-- ==== Sys2Proof/Syntax.lean ====
section
/-!
DEFINITION. The whole syntax: one constructor for each row of spec/opcode_table.json. The first 231
constructors are the instruction words of 06_instruction_words.md R113–R132, each with its switch marker
`s` (R114) as first field. The other 136 are the steps of the device that are no words: events of the
core, the front end, the spindle, the engines, the hub, fumarole and the ports, each with the agent or the
argument words it acts on (95_what_each_step_holds.md).
-/

namespace Sys2Proof

/-- The guard field of an SR word, bits 10:0 (R116). All zero means unguarded. -/
structure Guard where
  reg : Reg
  bit : BitVec 6
  sense : Bool
  deriving DecidableEq, Repr

/-- A vector mask, bits 6:2 of a VA or VM word (R118). Register 0 with sense 0 means all lanes. -/
structure Mask where
  reg : Reg
  sense : Bool
  deriving DecidableEq, Repr

/-- The lane types of VA words (R117): signed integer, unsigned integer, binary32. -/
inductive VType
  | i | n | f
  deriving DecidableEq, Repr

/-- What a debug HALT or RESUME names (R412): a strand by its context, vcore and slot (R9, R93). -/
inductive DebugTarget
  | strand (ctx : Nat) (vcore : BitVec 32) (slot : Nat)
  | group (launch index : Nat)
  | launch (launch : Nat)
  | context (ctx : Nat)
  | op (op : Nat)
  | systemCore (index : Nat)
  deriving DecidableEq, Repr

/-- What a debugger write of eight bytes changes: an item of a halted strand (R399), or a window of an object that readback
can write (R409), addressed in a context. -/
inductive DebugItem
  | stack (entry : Nat)
  | lane (reg lane : Nat)
  | pc
  | state (number : Nat)
  | stream (sg word : Nat)
  | emptyToken (k : Nat)
  | window (ctx : Nat) (cls id0 id1 offset : Word)
  deriving DecidableEq, Repr

/-- A slot of a core, as a debugger names it: by its vcore (R93). -/
structure SlotName where
  vcore : BitVec 32
  slot : Nat
  deriving DecidableEq, Repr

/-- What a partition has of the network ports: a quota of queue pairs on the shared ones, and the ports that are its own (R414). -/
structure NetShare where
  queuePairs : Word
  whole : BitVec 2
  deriving DecidableEq, Repr

/-- What arrives on a virtual lane (R432): a flit with its sequence number and its 256 bytes, the acknowledgement of every flit up to a
number, or the lane's pause and its end. -/
inductive Flit
  | data (seq : Nat) (bytes : BitVec 2048)
  | ack (seq : Nat)
  | pause (on : Bool)
  deriving DecidableEq, Repr

/-- Where a bit error arises (R390): a memory word's data or its tag, a stack entry or a vector lane of a slot, or an element of a
bank. -/
inductive ErrorSite
  | word (word : Nat)
  | tag (word : Nat)
  | stack (core slot entry : Nat)
  | lane (core slot lane : Nat)
  | bank (core : Nat) (bank : BitVec 2) (element : Nat)
  deriving DecidableEq, Repr
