-- ==== Sys2Proof/Decode.lean ====
section
/-!
DEFINITION. The decoder, total on every 32-bit pattern and on every list of bytes, rejecting by name
(06_instruction_words.md R113–R125, R134, R135; the layouts of R38, R67, R225, R236, R261, R274, R292, R322),
and after it the encoder, written from the same tables.
-/

namespace Sys2Proof

/-- Why a word is no instruction: the subcodes of R134, and a text that ends inside a word. -/
inductive DecodeError
  | reservedOp      -- subcode 0
  | reservedField   -- subcode 1
  | badGroup        -- subcode 2
  | reservedType    -- subcode 3
  | tooShort
  deriving DecidableEq, Repr

/-- The ILLOP subcode of a rejected word (R134). -/
def DecodeError.subcode : DecodeError → Nat
  | .reservedOp => 0
  | .reservedField => 1
  | .badGroup => 2
  | .reservedType => 3
  | .tooShort => 0

/-- SR words (R115, R116, R119). -/
def decodeSR (s : Bool) (op : BitVec 5) (d a : Reg) (r : BitVec 15) : Except DecodeError Instr :=
  let b := r.extractLsb' 11 4
  let g : Guard := ⟨r.extractLsb' 7 4, r.extractLsb' 1 6, r.getLsbD 0⟩
  match op.toNat with
  | 0x00 => .ok (.add s d a b g)
  | 0x01 => .ok (.sub s d a b g)
  | 0x02 => .ok (.mul s d a b g)
  | 0x03 => .ok (.mulh s d a b g)
  | 0x04 => .ok (.mulhu s d a b g)
  | 0x05 => .ok (.div s d a b g)
  | 0x06 => .ok (.divu s d a b g)
  | 0x07 => .ok (.rem s d a b g)
  | 0x08 => .ok (.remu s d a b g)
  | 0x09 => .ok (.and s d a b g)
  | 0x0A => .ok (.or s d a b g)
  | 0x0B => .ok (.xor s d a b g)
  | 0x0C => .ok (.andn s d a b g)
  | 0x0D => .ok (.orn s d a b g)
  | 0x0E => .ok (.shl s d a b g)
  | 0x0F => .ok (.shr s d a b g)
  | 0x10 => .ok (.sar s d a b g)
  | 0x11 => .ok (.rol s d a b g)
  | 0x12 => .ok (.ror s d a b g)
  | 0x13 => .ok (.min s d a b g)
  | 0x14 => .ok (.max s d a b g)
  | 0x15 => .ok (.minu s d a b g)
  | 0x16 => .ok (.maxu s d a b g)
  | 0x17 => .ok (.sel s d a b g)
  | 0x18 => if b = 0#4 then .ok (.clz s d a g) else .error .reservedField
  | 0x19 => if b = 0#4 then .ok (.ctz s d a g) else .error .reservedField
  | 0x1A => if b = 0#4 then .ok (.pop s d a g) else .error .reservedField
  | 0x1B => .ok (.bext s d a b g)
  | 0x1C => .ok (.bins s d a b g)
  | 0x1D =>
    match b.toNat with
    | 0 => .ok (.sextB s d a g)
    | 1 => .ok (.sextH s d a g)
    | 2 => .ok (.sextW s d a g)
    | 4 => .ok (.zextB s d a g)
    | 5 => .ok (.zextH s d a g)
    | 6 => .ok (.zextW s d a g)
    | _ => .error .reservedField
  | 0x1E =>
    if g.sense then .error .reservedField else
    match g.reg.toNat with
    | 0 => .ok (.ceq s d a b g.bit)
    | 1 => .ok (.cne s d a b g.bit)
    | 2 => .ok (.clt s d a b g.bit)
    | 3 => .ok (.cltu s d a b g.bit)
    | 4 => .ok (.cle s d a b g.bit)
    | 5 => .ok (.cleu s d a b g.bit)
    | _ => .error .reservedField
  | _ => if r.extractLsb' 0 8 = 0#8 then .ok (.adds s d a b (r.extractLsb' 8 3)) else .error .reservedField

/-- SI words (R115, R120). -/
def decodeSI (s : Bool) (op : BitVec 5) (d a : Reg) (r : BitVec 15) : Except DecodeError Instr :=
  match op.toNat with
  | 0x00 => .ok (.addi s d a r)
  | 0x01 => .ok (.andi s d a r)
  | 0x02 => .ok (.ori s d a r)
  | 0x03 => .ok (.xori s d a r)
  | 0x04 => if r.extractLsb' 6 9 = 0#9 then .ok (.shli s d a (r.extractLsb' 0 6)) else .error .reservedField
  | 0x05 => if r.extractLsb' 6 9 = 0#9 then .ok (.shri s d a (r.extractLsb' 0 6)) else .error .reservedField
  | 0x06 => if r.extractLsb' 6 9 = 0#9 then .ok (.sari s d a (r.extractLsb' 0 6)) else .error .reservedField
  | 0x07 => .ok (.muli s d a r)
  | 0x08 => .ok (.ldi s d (a ++ r))
  | 0x0B => if r.extractLsb' 6 9 = 0#9 then .ok (.bseti s d a (r.extractLsb' 0 6)) else .error .reservedField
  | 0x0C => if r.extractLsb' 6 9 = 0#9 then .ok (.bclri s d a (r.extractLsb' 0 6)) else .error .reservedField
  | 0x0D => if r.extractLsb' 6 9 = 0#9 then .ok (.binvi s d a (r.extractLsb' 0 6)) else .error .reservedField
  | 0x0E => .ok (.adr s d (a ++ r))
  | 0x0A =>
    match (r.extractLsb' 12 3).toNat with
    | 0 => .ok (.ceqi s d a (r.extractLsb' 6 6) (r.extractLsb' 0 6))
    | 1 => .ok (.cnei s d a (r.extractLsb' 6 6) (r.extractLsb' 0 6))
    | 2 => .ok (.clti s d a (r.extractLsb' 6 6) (r.extractLsb' 0 6))
    | 3 => .ok (.cltui s d a (r.extractLsb' 6 6) (r.extractLsb' 0 6))
    | 4 => .ok (.clei s d a (r.extractLsb' 6 6) (r.extractLsb' 0 6))
    | 5 => .ok (.cleui s d a (r.extractLsb' 6 6) (r.extractLsb' 0 6))
    | _ => .error .reservedField
  | _ => .error .reservedOp

/-- SM words (R115, R116, R121). -/
def decodeSM (s : Bool) (op : BitVec 5) (t b : Reg) (r : BitVec 15) : Except DecodeError Instr :=
  match op.toNat with
  | 0x00 => .ok (.ldB s t b r)
  | 0x01 => .ok (.ldBs s t b r)
  | 0x02 => .ok (.ldH s t b r)
  | 0x03 => .ok (.ldHs s t b r)
  | 0x04 => .ok (.ldW s t b r)
  | 0x05 => .ok (.ldWs s t b r)
  | 0x06 => .ok (.ldD s t b r)
  | 0x07 => .ok (.ldp s t b r)
  | 0x08 => .ok (.stB s t b r)
  | 0x09 => .ok (.stH s t b r)
  | 0x0A => .ok (.stW s t b r)
  | 0x0B => .ok (.stD s t b r)
  | 0x0C => .ok (.stp s t b r)
  | 0x0D => if r.extractLsb' 0 5 = 0#5
    then .ok (.ldx s t b (r.extractLsb' 11 4) (r.extractLsb' 8 3) (r.extractLsb' 6 2) (r.getLsbD 5)) else .error .reservedField
  | 0x0E => if r.extractLsb' 0 6 = 0#6
    then .ok (.stx s t b (r.extractLsb' 11 4) (r.extractLsb' 8 3) (r.extractLsb' 6 2)) else .error .reservedField
  | 0x10 => .ok (.amo s t b (r.extractLsb' 11 4) (r.extractLsb' 8 3) (r.extractLsb' 5 3) (r.extractLsb' 0 5))
  | 0x12 => if r.extractLsb' 0 4 = 0#4
    then .ok (.cas s t b (r.extractLsb' 11 4) (r.extractLsb' 8 3) (r.extractLsb' 5 3) (r.getLsbD 4)) else .error .reservedField
  | 0x13 => if r.extractLsb' 0 5 = 0#5
    then .ok (.cas2 s t b (r.extractLsb' 11 4) (r.extractLsb' 8 3) (r.extractLsb' 5 3)) else .error .reservedField
  | 0x14 => .ok (.ldAcq s t b (r.extractLsb' 12 3) (r.extractLsb' 0 12))
  | 0x15 => .ok (.stRel s t b (r.extractLsb' 12 3) (r.extractLsb' 0 12))
  | _ => .error .reservedOp

/-- The F group of the SC words (R117, R122). -/
def decodeF (s : Bool) (sub : BitVec 5) (r : BitVec 19) : Except DecodeError Instr :=
  match sub.toNat with
  | 0x00 => .ok (.mfs s (r.extractLsb' 15 4) (r.extractLsb' 0 15))
  | 0x01 => .ok (.mts s (r.extractLsb' 15 4) (r.extractLsb' 0 15))
  | 0x02 => if r.extractLsb' 15 4 = 0#4 ∧ r.extractLsb' 0 8 = 0#8 then .ok (.fence s (r.extractLsb' 12 3) (r.extractLsb' 8 4)) else .error .reservedField
  | 0x03 => if r.extractLsb' 0 12 = 0#12 then .ok (.acq s (r.extractLsb' 15 4) (r.extractLsb' 12 3)) else .error .reservedField
  | 0x04 => if r.extractLsb' 0 12 = 0#12 then .ok (.rel s (r.extractLsb' 15 4) (r.extractLsb' 12 3)) else .error .reservedField
  | 0x05 => if r.extractLsb' 0 7 = 0#7 then .ok (.ebind s (r.extractLsb' 15 4) (r.extractLsb' 11 4) (r.extractLsb' 7 4)) else .error .reservedField
  | 0x06 => if r.extractLsb' 0 7 = 0#7 then .ok (.wwait s (r.extractLsb' 15 4) (r.extractLsb' 11 4) (r.extractLsb' 7 4)) else .error .reservedField
  | 0x07 => if r.extractLsb' 15 4 = 0#4 ∧ r.extractLsb' 0 8 = 0#8 then .ok (.barArr s (r.extractLsb' 13 2) (r.extractLsb' 8 5)) else .error .reservedField
  | 0x08 => if r.extractLsb' 15 4 = 0#4 ∧ r.extractLsb' 0 8 = 0#8 then .ok (.barWait s (r.extractLsb' 13 2) (r.extractLsb' 8 5)) else .error .reservedField
  | 0x09 => if r.extractLsb' 0 19 = 0#19 then .ok (.trig s) else .error .reservedField
  | 0x0A => if r.extractLsb' 0 11 = 0#11 then .ok (.tsync s (r.extractLsb' 15 4) (r.extractLsb' 11 4)) else .error .reservedField
  | 0x0B => if r.extractLsb' 0 10 = 0#10 then .ok (.shbind s (r.extractLsb' 15 4) (r.extractLsb' 11 4) (r.getLsbD 10)) else .error .reservedField
  | 0x0C => if r.extractLsb' 11 8 = 0#8 ∧ r.extractLsb' 0 10 = 0#10 then .ok (.shrel s (r.getLsbD 10)) else .error .reservedField
  | 0x0D => if r.extractLsb' 0 11 = 0#11 then .ok (.shpub s (r.extractLsb' 15 4) (r.extractLsb' 11 4)) else .error .reservedField
  | 0x0E => .ok (.istat s (r.extractLsb' 15 4) (r.extractLsb' 0 15))
  | _ => .error .reservedOp

/-- SC words (R117). -/
def decodeSC (s : Bool) (op : BitVec 4) (r : BitVec 24) : Except DecodeError Instr :=
  match op.toNat with
  | 0x00 => .ok (.br s (r.extractLsb' 0 24))
  | 0x01 => .ok (.bb s (r.extractLsb' 20 4) (r.extractLsb' 14 6) (r.getLsbD 13) (r.extractLsb' 0 13))
  | 0x02 => .ok (.call s (r.extractLsb' 0 24))
  | 0x03 => if r.extractLsb' 0 20 = 0#20 then .ok (.callr s (r.extractLsb' 20 4)) else .error .reservedField
  | 0x04 => if r.extractLsb' 0 20 = 0#20 then .ok (.jmp s (r.extractLsb' 20 4)) else .error .reservedField
  | 0x05 => if r.extractLsb' 0 24 = 0#24 then .ok (.ret s) else .error .reservedField
  | 0x06 => .ok (.dbnz s (r.extractLsb' 20 4) (r.extractLsb' 0 20))
  | 0x07 => if r.extractLsb' 16 8 = 0#8 then .ok (.sys s (r.extractLsb' 0 16)) else .error .reservedField
  | 0x08 => if r.extractLsb' 16 8 = 0#8 then .ok (.brk s (r.extractLsb' 0 16)) else .error .reservedField
  | 0x09 => if r.extractLsb' 0 24 = 0#24 then .ok (.tret s) else .error .reservedField
  | 0x0A => if r.extractLsb' 0 20 = 0#20 then .ok (.hop s (r.extractLsb' 20 4)) else .error .reservedField
  | 0x0B => if r.extractLsb' 0 16 = 0#16 then .ok (.spawn s (r.extractLsb' 20 4) (r.extractLsb' 16 4)) else .error .reservedField
  | 0x0C => if r.extractLsb' 0 11 = 0#11 then
      (if r.getLsbD 11 then .ok (.amsgUrg s (r.extractLsb' 20 4) (r.extractLsb' 16 4) (r.extractLsb' 12 4)) else .ok (.amsg s (r.extractLsb' 20 4) (r.extractLsb' 16 4) (r.extractLsb' 12 4)))
      else .error .reservedField
  | 0x0D => if r.extractLsb' 0 24 = 0#24 then .ok (.yield s) else .error .reservedField
  | 0x0E => if r.extractLsb' 0 24 = 0#24 then .ok (.done s) else .error .reservedField
  | _ => decodeF s (r.extractLsb' 19 5) (r.extractLsb' 0 19)

/-- The type field of a VA word; 0b11 is reserved in every operation (R117, R134 subcode 3). -/
def decodeType (t : BitVec 2) : Option VType :=
  match t.toNat with
  | 0 => some .i
  | 1 => some .n
  | 2 => some .f
  | _ => none

/-- VA words of a defined op code and type (R117, R123, R214). -/
def decodeVAOp (s : Bool) (op : BitVec 6) (d a b : Reg) (x : Bool) (ty : VType) (mk : Mask) (md : BitVec 2) :
    Except DecodeError Instr :=
  match op.toNat with
  | 0x00 => if md = 0#2 then .ok (.vadd s d a b x ty mk) else .error .reservedField
  | 0x01 => if md = 0#2 then .ok (.vsub s d a b x ty mk) else .error .reservedField
  | 0x02 => match md.toNat with
    | 0 => .ok (.vmul s d a b x ty mk)
    | 1 => .ok (.vmulHi s d a b x ty mk)
    | _ => .error .reservedField
  | 0x03 => if md = 0#2 ∧ ty = .f then .ok (.vfma s d a b x mk) else .error .reservedField
  | 0x04 => if md = 0#2 ∧ ty = .f then .ok (.vfms s d a b x mk) else .error .reservedField
  | 0x05 => if md = 0#2 ∧ ty = .f then .ok (.vfnma s d a b x mk) else .error .reservedField
  | 0x06 => if md = 0#2 then .ok (.vmin s d a b x ty mk) else .error .reservedField
  | 0x07 => if md = 0#2 then .ok (.vmax s d a b x ty mk) else .error .reservedField
  | 0x08 => if md = 0#2 ∧ b = 0#4 ∧ x = false then .ok (.vabs s d a ty mk) else .error .reservedField
  | 0x09 => if md = 0#2 ∧ b = 0#4 ∧ x = false then .ok (.vneg s d a ty mk) else .error .reservedField
  | 0x0A => if md = 0#2 then .ok (.vand s d a b x ty mk) else .error .reservedField
  | 0x0B => if md = 0#2 then .ok (.vor s d a b x ty mk) else .error .reservedField
  | 0x0C => if md = 0#2 then .ok (.vxor s d a b x ty mk) else .error .reservedField
  | 0x0D => if md = 0#2 then .ok (.vandn s d a b x ty mk) else .error .reservedField
  | 0x0E => if md = 0#2 then .ok (.vshl s d a b x ty mk) else .error .reservedField
  | 0x0F => if md = 0#2 then .ok (.vshr s d a b x ty mk) else .error .reservedField
  | 0x10 => if md = 0#2 then .ok (.vsar s d a b x ty mk) else .error .reservedField
  | 0x11 => match md.toNat with
    | 0 => .ok (.vceq s d a b x ty mk)
    | 1 => .ok (.vcne s d a b x ty mk)
    | 2 => .ok (.vclt s d a b x ty mk)
    | _ => .ok (.vcle s d a b x ty mk)
  | 0x12 => if md = 0#2 then .ok (.vsel s d a b x ty mk) else .error .reservedField
  | 0x13 => if md = 0#2 ∧ a = 0#4 then .ok (.vmov s d b x ty mk) else .error .reservedField
  | 0x14 => if b = 0#4 ∧ x = false then .ok (.vcvt s d a ty mk md) else .error .reservedField
  | 0x15 => if md = 0#2 ∧ b = 0#4 ∧ x = false ∧ ty = .f then .ok (.vrcp s d a mk) else .error .reservedField
  | 0x16 => if md = 0#2 ∧ b = 0#4 ∧ x = false ∧ ty = .f then .ok (.vrsq s d a mk) else .error .reservedField
  | 0x17 => if md = 0#2 ∧ b = 0#4 ∧ x = false ∧ ty = .f then .ok (.vexp2 s d a mk) else .error .reservedField
  | 0x18 => if md = 0#2 ∧ b = 0#4 ∧ x = false ∧ ty = .f then .ok (.vlog2 s d a mk) else .error .reservedField
  | 0x19 => if md = 0#2 ∧ b = 0#4 ∧ x = false ∧ ty = .f then .ok (.vtanh s d a mk) else .error .reservedField
  | 0x1A => if md = 0#2 ∧ b = 0#4 ∧ x = false ∧ ty = .f then .ok (.vsig s d a mk) else .error .reservedField
  | 0x1B => if x = true ∧ ty = .f then
      (if md.getLsbD 1 then .ok (.vlnormFin s d a b mk (md.getLsbD 0)) else .ok (.vlnormAcc s d a b mk (md.getLsbD 0))) else .error .reservedField
  | 0x1C => if md = 0#2 then .ok (.vredsum s d a b x ty mk) else .error .reservedField
  | 0x1D => if md = 0#2 then .ok (.vredmax s d a b x ty mk) else .error .reservedField
  | 0x1E => if md = 0#2 then .ok (.vredmin s d a b x ty mk) else .error .reservedField
  | 0x1F => .ok (.vscan s d a b x ty mk md)
  | 0x20 => if x = true then
      (match md.toNat with
      | 0 => .ok (.vslideDn s d a b ty mk)
      | 1 => .ok (.vslideUp s d a b ty mk)
      | 2 => .ok (.vslideRot s d a b ty mk)
      | _ => .error .reservedField) else .error .reservedField
  | 0x21 => if md = 0#2 then .ok (.vperm s d a b x ty mk) else .error .reservedField
  | 0x22 => if x = true ∧ mk = ⟨0, false⟩ then .ok (.vins s d a b ty md) else .error .reservedField
  | 0x23 => if x = false ∧ mk = ⟨0, false⟩ then .ok (.vext s d a b ty md) else .error .reservedField
  | 0x24 => match md.toNat with
    | 0 => if ty = .f then .ok (.vpackBf s d a b x mk) else .error .reservedField
    | 1 => .ok (.vpackH s d a b x ty mk)
    | _ => .error .reservedField
  | 0x25 => if x = false ∧ b.extractLsb' 1 3 = 0#3 then
      (match md.toNat with
      | 0 => if ty = .f then .ok (.vunpackBf s d a (b.getLsbD 0) mk) else .error .reservedField
      | 1 => .ok (.vunpackH s d a (b.getLsbD 0) ty mk)
      | _ => .error .reservedField) else .error .reservedField
  | 0x26 => if x = true ∧ ty = .f then .ok (.vsmaxSeg s d a b mk (md.getLsbD 1) (md.getLsbD 0)) else .error .reservedField
  | 0x27 => if md = 0#2 ∧ b = 0#4 ∧ x = false ∧ ty = .f then .ok (.vclass s d a mk) else .error .reservedField
  | _ => .error .reservedOp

Your goal - In the listing above, find the line with "(.vslideDn s d a b ty mk)" and the line with "(.vpackH s d a b x ty mk)"; set down exactly those two lines and every line between them, nothing more.

Solution to this exercise -
      | 0 => .ok (.vslideDn s d a b ty mk)
      | 1 => .ok (.vslideUp s d a b ty mk)
      | 2 => .ok (.vslideRot s d a b ty mk)
      | _ => .error .reservedField) else .error .reservedField
  | 0x21 => if md = 0#2 then .ok (.vperm s d a b x ty mk) else .error .reservedField
  | 0x22 => if x = true ∧ mk = ⟨0, false⟩ then .ok (.vins s d a b ty md) else .error .reservedField
  | 0x23 => if x = false ∧ mk = ⟨0, false⟩ then .ok (.vext s d a b ty md) else .error .reservedField
  | 0x24 => match md.toNat with
    | 0 => if ty = .f then .ok (.vpackBf s d a b x mk) else .error .reservedField
    | 1 => .ok (.vpackH s d a b x ty mk)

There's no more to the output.